> **REQUIRED WORK**:
Search the records for "cmdValid". Copy every line where it appears.

── PROVIDED DATA

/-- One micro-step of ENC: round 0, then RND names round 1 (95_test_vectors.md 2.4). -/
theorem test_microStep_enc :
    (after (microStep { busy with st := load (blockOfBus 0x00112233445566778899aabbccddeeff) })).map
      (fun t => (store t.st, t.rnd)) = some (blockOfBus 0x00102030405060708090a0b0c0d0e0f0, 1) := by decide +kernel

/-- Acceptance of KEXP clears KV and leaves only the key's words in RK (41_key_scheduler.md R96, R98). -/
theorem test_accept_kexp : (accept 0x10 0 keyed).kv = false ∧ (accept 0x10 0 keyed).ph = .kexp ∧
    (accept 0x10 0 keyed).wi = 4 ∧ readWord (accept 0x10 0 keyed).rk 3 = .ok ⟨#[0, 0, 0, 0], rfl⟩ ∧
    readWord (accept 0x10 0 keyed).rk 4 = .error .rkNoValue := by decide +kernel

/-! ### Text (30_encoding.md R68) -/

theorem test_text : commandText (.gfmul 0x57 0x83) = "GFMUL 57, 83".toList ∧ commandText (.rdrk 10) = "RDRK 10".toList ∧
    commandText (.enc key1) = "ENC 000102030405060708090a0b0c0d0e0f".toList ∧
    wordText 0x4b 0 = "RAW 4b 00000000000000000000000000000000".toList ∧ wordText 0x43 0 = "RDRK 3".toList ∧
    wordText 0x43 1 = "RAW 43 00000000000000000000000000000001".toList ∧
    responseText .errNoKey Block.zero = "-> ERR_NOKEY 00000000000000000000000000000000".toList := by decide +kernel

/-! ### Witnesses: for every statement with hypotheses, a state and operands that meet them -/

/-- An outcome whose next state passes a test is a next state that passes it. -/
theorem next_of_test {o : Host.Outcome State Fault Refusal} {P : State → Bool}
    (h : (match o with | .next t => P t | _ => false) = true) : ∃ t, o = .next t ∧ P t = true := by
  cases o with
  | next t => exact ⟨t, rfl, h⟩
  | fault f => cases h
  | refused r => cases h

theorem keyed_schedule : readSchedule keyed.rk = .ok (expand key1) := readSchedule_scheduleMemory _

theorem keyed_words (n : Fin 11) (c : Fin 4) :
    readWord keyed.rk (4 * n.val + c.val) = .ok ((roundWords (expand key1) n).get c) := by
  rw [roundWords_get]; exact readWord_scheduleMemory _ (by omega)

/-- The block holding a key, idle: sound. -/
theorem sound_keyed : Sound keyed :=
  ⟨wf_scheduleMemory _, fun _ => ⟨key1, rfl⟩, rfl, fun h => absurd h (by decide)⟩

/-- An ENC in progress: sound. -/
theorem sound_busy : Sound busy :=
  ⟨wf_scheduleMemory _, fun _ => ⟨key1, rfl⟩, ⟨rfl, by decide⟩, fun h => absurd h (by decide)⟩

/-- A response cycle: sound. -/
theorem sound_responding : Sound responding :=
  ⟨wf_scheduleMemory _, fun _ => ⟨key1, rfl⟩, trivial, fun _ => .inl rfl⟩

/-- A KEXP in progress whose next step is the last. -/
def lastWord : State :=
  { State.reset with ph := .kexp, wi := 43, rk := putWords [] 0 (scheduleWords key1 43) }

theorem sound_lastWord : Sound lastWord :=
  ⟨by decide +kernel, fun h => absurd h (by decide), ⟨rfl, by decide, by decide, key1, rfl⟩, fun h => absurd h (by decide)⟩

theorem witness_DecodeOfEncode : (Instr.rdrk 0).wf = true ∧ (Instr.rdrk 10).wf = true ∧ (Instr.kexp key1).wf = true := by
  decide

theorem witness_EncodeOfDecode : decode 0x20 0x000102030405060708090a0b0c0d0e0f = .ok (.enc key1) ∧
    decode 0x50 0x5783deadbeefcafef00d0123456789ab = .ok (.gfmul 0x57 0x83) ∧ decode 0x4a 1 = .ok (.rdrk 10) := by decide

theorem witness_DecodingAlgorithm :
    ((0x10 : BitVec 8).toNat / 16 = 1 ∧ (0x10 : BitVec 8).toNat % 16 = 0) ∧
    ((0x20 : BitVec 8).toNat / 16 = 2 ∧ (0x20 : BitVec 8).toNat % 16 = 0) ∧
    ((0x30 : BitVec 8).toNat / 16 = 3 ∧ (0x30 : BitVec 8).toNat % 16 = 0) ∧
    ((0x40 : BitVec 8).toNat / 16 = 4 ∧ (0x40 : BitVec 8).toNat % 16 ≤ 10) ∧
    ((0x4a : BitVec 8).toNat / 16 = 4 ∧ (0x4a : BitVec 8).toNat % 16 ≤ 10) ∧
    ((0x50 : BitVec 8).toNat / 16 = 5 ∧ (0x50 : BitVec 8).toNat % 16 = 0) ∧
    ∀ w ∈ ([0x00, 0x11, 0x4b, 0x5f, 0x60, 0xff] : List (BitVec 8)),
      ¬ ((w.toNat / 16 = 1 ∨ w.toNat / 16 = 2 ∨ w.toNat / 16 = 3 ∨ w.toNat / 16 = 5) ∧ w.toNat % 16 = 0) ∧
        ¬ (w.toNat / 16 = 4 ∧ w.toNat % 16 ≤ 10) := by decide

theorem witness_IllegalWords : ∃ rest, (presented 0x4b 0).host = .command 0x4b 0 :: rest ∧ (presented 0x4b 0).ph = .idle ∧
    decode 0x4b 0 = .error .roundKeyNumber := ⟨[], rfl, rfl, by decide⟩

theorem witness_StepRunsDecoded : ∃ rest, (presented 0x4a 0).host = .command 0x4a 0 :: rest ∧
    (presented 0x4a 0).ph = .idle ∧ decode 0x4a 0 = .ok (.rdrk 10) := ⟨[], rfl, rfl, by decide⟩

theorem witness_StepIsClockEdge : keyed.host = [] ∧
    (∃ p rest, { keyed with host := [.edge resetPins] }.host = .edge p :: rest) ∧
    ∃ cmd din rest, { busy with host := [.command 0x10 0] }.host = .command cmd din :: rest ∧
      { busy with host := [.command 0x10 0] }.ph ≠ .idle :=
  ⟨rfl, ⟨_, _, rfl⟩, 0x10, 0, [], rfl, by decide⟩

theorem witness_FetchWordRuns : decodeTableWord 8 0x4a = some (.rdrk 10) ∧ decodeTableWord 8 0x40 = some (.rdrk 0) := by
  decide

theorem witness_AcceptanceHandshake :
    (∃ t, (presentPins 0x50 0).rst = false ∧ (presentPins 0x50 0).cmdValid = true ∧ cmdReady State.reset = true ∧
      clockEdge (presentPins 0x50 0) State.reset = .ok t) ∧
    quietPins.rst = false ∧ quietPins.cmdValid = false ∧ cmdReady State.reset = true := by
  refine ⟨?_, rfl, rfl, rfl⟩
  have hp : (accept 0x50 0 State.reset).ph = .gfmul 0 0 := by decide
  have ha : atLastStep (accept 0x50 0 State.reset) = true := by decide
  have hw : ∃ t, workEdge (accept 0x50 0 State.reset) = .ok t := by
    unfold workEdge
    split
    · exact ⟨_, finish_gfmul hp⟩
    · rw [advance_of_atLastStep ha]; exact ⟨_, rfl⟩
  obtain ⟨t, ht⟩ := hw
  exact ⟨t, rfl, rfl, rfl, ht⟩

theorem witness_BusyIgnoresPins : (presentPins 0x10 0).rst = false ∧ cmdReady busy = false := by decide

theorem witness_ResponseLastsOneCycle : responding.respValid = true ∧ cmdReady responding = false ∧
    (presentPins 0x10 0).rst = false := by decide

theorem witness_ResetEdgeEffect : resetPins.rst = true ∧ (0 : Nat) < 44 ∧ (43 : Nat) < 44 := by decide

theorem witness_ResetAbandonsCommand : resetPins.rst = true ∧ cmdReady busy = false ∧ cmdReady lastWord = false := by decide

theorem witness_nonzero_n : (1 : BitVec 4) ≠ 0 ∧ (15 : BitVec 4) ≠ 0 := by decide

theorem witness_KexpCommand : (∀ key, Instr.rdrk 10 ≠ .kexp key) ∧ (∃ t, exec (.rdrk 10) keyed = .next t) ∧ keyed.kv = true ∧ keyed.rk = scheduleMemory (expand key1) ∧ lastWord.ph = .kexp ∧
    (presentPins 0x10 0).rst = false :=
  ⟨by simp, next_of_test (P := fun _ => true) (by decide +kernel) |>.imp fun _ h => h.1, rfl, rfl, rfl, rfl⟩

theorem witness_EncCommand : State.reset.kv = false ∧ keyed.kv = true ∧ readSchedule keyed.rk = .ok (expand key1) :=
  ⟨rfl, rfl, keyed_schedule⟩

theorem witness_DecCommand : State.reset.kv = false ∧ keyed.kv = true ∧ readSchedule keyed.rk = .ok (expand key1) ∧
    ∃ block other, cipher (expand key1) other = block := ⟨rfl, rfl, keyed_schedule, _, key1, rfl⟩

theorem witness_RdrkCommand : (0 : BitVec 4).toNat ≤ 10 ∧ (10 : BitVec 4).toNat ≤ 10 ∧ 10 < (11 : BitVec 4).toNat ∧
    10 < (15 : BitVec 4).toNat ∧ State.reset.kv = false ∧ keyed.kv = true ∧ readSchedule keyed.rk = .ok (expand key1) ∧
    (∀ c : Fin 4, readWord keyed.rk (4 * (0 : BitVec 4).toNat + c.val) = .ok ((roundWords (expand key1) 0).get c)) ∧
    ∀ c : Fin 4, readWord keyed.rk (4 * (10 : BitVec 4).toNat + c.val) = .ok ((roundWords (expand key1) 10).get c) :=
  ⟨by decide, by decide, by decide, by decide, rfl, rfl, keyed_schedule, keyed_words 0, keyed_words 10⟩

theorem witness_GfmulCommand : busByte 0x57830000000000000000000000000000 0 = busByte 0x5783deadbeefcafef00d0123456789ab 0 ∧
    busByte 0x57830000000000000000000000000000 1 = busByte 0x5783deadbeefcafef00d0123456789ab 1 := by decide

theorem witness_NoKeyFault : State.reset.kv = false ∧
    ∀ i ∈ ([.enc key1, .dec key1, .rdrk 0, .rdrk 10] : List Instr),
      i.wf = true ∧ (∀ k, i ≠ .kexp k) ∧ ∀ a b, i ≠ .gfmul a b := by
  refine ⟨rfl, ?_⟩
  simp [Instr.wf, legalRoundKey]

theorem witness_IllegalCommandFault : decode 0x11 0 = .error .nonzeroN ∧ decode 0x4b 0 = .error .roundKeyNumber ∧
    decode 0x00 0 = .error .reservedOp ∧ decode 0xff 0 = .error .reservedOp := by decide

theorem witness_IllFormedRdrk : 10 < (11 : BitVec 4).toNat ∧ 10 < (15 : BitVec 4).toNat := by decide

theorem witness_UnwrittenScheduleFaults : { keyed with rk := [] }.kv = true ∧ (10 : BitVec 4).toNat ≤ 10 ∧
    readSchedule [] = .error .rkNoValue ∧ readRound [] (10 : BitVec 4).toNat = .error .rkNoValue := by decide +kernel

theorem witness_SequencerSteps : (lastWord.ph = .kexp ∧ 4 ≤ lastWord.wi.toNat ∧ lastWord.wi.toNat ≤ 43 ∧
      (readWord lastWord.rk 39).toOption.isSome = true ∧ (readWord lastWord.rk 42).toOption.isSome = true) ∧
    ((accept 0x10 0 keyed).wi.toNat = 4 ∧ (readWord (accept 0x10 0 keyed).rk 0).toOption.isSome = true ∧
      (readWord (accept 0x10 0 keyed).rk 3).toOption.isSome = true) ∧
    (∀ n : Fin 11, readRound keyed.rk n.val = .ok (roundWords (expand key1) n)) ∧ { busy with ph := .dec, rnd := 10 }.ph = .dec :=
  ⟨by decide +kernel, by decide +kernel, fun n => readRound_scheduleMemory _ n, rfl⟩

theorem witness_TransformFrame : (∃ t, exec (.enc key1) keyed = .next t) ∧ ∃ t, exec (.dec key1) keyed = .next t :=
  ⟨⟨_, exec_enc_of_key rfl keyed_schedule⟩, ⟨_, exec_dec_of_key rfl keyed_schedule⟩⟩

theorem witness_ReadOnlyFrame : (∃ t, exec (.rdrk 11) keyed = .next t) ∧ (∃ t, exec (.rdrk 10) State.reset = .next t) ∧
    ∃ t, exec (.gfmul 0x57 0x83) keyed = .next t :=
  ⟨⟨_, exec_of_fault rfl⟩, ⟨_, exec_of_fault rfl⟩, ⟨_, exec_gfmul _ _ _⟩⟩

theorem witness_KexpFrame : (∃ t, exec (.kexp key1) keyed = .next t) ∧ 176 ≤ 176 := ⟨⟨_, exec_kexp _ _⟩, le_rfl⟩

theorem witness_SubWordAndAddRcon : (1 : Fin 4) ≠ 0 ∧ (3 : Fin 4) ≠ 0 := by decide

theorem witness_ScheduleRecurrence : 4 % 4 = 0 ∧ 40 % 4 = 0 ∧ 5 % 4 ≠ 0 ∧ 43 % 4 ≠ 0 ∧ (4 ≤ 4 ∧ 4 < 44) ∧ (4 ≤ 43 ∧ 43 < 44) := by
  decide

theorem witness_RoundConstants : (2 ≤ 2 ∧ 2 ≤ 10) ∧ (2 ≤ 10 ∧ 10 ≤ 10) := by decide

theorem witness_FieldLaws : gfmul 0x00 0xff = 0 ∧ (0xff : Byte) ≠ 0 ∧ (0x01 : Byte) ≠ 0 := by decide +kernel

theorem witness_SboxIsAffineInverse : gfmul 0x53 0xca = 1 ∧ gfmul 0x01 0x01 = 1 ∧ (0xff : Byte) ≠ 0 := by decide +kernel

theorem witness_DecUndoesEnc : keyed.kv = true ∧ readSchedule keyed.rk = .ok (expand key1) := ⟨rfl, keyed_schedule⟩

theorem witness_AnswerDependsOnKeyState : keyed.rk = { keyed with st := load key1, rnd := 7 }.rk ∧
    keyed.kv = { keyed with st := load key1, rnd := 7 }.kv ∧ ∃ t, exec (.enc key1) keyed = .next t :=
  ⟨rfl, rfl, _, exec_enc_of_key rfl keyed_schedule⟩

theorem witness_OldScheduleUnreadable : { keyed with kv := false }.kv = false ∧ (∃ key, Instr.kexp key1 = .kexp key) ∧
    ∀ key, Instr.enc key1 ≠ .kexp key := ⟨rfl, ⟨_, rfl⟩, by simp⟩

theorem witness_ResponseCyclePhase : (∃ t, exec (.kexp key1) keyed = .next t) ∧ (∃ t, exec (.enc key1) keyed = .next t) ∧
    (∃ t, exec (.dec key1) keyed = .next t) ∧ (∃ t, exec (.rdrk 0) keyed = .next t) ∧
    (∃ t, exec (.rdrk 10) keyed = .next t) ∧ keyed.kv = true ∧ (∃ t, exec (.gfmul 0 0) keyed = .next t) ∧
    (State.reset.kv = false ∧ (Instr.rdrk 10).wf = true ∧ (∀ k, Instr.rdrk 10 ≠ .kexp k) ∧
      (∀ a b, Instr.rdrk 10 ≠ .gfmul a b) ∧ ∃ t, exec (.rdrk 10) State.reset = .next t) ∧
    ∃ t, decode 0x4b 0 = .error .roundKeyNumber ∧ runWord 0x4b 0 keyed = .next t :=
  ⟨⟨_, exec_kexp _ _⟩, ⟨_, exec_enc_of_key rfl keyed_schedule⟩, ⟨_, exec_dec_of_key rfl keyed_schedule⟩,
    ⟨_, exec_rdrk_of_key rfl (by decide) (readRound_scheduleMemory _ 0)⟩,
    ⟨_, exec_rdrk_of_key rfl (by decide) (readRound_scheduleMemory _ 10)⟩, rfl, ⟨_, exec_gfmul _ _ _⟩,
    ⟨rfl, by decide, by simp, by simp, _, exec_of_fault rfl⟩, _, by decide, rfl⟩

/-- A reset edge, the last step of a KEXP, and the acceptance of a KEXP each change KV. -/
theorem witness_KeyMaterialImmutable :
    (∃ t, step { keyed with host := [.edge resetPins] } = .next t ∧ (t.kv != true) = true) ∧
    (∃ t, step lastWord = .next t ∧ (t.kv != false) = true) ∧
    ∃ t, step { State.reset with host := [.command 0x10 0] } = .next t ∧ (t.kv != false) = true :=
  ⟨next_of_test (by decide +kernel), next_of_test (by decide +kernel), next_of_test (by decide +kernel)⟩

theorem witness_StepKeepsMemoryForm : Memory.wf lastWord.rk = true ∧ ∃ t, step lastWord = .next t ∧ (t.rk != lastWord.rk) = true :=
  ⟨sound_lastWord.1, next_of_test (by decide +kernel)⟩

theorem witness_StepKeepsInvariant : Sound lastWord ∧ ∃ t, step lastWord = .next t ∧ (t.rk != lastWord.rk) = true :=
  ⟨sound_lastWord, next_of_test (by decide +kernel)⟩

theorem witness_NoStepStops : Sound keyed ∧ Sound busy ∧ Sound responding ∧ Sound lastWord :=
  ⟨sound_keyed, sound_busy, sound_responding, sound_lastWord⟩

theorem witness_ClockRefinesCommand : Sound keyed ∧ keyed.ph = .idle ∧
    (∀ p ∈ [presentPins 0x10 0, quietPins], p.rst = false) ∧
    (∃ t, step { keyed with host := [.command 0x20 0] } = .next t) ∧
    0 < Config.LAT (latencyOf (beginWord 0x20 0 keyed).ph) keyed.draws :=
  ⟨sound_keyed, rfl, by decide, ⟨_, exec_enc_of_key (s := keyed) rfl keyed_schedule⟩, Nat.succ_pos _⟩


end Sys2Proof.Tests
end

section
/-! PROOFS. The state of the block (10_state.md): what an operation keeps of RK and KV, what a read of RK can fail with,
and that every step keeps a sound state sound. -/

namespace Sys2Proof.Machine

────

> **REPLY TO THE TASK**:
    (∃ t, (presentPins 0x50 0).rst = false ∧ (presentPins 0x50 0).cmdValid = true ∧ cmdReady State.reset = true ∧
    quietPins.rst = false ∧ quietPins.cmdValid = false ∧ cmdReady State.reset = true := by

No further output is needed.